======== DATA RECORDS

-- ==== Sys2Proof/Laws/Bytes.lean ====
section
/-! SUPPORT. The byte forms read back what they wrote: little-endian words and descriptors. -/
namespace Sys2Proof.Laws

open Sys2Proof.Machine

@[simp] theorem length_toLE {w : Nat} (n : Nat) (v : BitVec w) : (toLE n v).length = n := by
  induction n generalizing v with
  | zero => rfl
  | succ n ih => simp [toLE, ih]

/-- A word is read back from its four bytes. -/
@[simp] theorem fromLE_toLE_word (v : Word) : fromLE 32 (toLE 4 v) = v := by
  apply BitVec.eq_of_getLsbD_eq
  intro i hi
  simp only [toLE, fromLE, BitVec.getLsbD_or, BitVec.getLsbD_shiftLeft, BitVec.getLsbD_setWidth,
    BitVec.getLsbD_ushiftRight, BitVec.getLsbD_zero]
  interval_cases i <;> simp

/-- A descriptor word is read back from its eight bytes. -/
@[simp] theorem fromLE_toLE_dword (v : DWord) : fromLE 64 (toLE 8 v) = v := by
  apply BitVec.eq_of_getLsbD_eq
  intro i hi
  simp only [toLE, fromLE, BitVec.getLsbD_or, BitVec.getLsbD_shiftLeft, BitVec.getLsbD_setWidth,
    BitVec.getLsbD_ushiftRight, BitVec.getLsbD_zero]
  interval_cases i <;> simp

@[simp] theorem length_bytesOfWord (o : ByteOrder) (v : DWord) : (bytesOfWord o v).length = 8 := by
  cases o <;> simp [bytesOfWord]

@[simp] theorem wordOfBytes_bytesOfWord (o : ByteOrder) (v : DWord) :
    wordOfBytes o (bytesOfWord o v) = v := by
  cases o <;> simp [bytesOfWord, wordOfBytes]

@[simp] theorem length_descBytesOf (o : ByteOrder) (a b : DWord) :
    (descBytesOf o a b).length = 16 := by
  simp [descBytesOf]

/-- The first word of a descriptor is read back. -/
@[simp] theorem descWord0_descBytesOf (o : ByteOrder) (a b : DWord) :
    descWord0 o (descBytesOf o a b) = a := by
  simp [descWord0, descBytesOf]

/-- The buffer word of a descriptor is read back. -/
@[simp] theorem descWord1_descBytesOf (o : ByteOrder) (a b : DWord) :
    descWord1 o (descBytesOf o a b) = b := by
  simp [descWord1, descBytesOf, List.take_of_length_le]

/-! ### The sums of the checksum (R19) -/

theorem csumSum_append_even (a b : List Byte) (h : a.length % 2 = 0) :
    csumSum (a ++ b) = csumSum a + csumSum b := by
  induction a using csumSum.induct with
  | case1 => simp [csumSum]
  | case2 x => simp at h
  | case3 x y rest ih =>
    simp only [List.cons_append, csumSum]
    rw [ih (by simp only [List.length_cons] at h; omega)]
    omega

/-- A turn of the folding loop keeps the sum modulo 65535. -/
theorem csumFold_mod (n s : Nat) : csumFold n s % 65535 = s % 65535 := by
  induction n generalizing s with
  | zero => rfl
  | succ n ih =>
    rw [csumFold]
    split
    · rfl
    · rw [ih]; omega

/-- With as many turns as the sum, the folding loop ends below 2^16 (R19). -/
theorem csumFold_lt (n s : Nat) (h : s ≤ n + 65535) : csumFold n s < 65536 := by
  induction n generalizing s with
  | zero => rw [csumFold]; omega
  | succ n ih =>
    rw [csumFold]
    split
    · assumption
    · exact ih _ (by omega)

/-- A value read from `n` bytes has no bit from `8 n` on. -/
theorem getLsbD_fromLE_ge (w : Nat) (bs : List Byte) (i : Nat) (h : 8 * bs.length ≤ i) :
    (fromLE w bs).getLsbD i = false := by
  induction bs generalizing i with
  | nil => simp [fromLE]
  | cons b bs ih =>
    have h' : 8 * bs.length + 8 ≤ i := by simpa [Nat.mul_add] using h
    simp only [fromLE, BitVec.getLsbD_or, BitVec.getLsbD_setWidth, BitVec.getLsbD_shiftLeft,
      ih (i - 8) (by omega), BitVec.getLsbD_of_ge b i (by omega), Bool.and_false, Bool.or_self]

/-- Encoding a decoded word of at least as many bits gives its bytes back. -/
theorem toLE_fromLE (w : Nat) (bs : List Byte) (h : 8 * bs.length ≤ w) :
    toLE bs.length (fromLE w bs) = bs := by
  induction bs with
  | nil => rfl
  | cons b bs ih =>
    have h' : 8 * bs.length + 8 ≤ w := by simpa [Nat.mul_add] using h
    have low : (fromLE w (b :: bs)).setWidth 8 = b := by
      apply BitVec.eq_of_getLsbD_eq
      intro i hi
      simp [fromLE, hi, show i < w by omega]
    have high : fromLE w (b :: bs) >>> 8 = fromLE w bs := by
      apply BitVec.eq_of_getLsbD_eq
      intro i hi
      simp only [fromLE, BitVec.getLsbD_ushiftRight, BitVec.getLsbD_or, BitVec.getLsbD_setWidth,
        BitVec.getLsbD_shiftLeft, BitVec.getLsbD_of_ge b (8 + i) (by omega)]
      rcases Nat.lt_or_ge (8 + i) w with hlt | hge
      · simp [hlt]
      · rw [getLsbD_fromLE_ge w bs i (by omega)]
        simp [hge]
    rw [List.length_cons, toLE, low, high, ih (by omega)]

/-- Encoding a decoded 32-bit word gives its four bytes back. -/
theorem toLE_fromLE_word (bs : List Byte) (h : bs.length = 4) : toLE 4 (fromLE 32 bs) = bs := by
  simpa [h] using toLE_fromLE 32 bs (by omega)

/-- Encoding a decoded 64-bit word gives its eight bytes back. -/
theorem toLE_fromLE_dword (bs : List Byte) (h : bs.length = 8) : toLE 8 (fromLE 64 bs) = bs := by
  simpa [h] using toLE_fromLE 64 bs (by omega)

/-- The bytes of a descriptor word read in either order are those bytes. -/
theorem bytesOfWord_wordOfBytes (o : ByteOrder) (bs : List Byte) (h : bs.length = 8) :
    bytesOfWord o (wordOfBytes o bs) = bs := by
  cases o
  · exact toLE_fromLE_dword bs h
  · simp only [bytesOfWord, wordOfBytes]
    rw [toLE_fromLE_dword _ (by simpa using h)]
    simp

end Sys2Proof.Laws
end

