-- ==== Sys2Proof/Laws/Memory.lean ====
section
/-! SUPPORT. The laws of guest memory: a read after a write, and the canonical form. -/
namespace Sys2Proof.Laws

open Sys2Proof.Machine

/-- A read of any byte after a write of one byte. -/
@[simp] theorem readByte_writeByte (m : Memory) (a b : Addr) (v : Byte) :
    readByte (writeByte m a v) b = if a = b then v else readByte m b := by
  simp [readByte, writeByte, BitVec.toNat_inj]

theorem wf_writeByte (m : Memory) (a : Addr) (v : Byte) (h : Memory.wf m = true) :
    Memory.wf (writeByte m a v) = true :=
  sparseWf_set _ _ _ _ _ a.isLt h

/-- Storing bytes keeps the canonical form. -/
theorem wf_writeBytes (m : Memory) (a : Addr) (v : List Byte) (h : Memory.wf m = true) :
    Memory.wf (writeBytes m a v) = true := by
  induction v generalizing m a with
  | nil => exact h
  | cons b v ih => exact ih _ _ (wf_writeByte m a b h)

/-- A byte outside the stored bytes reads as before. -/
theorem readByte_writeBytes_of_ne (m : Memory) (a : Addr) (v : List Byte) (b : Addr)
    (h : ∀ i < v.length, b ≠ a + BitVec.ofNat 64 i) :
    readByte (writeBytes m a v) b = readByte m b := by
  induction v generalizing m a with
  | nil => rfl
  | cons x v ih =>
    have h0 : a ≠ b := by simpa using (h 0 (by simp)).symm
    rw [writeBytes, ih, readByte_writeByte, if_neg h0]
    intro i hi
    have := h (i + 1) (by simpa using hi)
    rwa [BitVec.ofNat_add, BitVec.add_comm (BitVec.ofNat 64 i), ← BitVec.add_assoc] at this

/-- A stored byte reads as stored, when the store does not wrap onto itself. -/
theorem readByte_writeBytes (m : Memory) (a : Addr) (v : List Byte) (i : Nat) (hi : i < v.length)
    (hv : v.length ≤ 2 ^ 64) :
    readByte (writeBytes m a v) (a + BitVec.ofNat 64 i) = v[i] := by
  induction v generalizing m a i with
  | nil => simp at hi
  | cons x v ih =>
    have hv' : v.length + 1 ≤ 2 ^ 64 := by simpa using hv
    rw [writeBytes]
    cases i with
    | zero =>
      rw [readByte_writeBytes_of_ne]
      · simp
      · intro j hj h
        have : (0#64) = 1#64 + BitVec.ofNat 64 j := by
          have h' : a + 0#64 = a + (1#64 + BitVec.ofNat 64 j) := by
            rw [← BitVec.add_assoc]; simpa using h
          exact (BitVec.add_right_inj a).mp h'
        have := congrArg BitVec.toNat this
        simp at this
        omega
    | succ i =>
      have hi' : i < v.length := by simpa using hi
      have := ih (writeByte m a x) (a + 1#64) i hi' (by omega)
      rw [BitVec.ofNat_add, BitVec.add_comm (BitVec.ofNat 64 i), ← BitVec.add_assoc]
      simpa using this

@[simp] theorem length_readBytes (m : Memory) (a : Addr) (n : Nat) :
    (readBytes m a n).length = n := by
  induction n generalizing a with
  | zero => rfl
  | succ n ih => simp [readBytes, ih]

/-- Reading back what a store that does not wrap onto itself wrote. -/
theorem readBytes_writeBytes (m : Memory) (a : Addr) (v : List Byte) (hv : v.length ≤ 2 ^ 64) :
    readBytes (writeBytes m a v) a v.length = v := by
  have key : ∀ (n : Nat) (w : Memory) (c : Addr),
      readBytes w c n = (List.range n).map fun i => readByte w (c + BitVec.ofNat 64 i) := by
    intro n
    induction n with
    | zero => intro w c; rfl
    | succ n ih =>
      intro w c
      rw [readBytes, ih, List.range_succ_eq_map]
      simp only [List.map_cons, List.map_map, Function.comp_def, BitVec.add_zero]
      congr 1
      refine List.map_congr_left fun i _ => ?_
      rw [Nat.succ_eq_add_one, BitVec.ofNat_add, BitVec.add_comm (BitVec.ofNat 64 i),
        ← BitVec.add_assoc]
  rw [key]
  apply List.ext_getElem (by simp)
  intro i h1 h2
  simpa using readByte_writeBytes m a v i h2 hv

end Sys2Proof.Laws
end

================

WHAT IS BEING ASKED: Quote the records from their first line to the line with "descWord1 o (descBytesOf o a b) = b := by", inclusive, without adding or dropping anything.

THE ANSWER:
-- ==== Sys2Proof/Laws/Bytes.lean ====
section
/-! SUPPORT. The byte forms read back what they wrote: little-endian words and descriptors. -/
namespace Sys2Proof.Laws

open Sys2Proof.Machine

@[simp] theorem length_toLE {w : Nat} (n : Nat) (v : BitVec w) : (toLE n v).length = n := by
  induction n generalizing v with
  | zero => rfl
  | succ n ih => simp [toLE, ih]

/-- A word is read back from its four bytes. -/
@[simp] theorem fromLE_toLE_word (v : Word) : fromLE 32 (toLE 4 v) = v := by
  apply BitVec.eq_of_getLsbD_eq
  intro i hi
  simp only [toLE, fromLE, BitVec.getLsbD_or, BitVec.getLsbD_shiftLeft, BitVec.getLsbD_setWidth,
    BitVec.getLsbD_ushiftRight, BitVec.getLsbD_zero]
  interval_cases i <;> simp

/-- A descriptor word is read back from its eight bytes. -/
@[simp] theorem fromLE_toLE_dword (v : DWord) : fromLE 64 (toLE 8 v) = v := by
  apply BitVec.eq_of_getLsbD_eq
  intro i hi
  simp only [toLE, fromLE, BitVec.getLsbD_or, BitVec.getLsbD_shiftLeft, BitVec.getLsbD_setWidth,
    BitVec.getLsbD_ushiftRight, BitVec.getLsbD_zero]
  interval_cases i <;> simp

@[simp] theorem length_bytesOfWord (o : ByteOrder) (v : DWord) : (bytesOfWord o v).length = 8 := by
  cases o <;> simp [bytesOfWord]

@[simp] theorem wordOfBytes_bytesOfWord (o : ByteOrder) (v : DWord) :
    wordOfBytes o (bytesOfWord o v) = v := by
  cases o <;> simp [bytesOfWord, wordOfBytes]

@[simp] theorem length_descBytesOf (o : ByteOrder) (a b : DWord) :
    (descBytesOf o a b).length = 16 := by
  simp [descBytesOf]

/-- The first word of a descriptor is read back. -/
@[simp] theorem descWord0_descBytesOf (o : ByteOrder) (a b : DWord) :
    descWord0 o (descBytesOf o a b) = a := by
  simp [descWord0, descBytesOf]

/-- The buffer word of a descriptor is read back. -/
@[simp] theorem descWord1_descBytesOf (o : ByteOrder) (a b : DWord) :
    descWord1 o (descBytesOf o a b) = b := by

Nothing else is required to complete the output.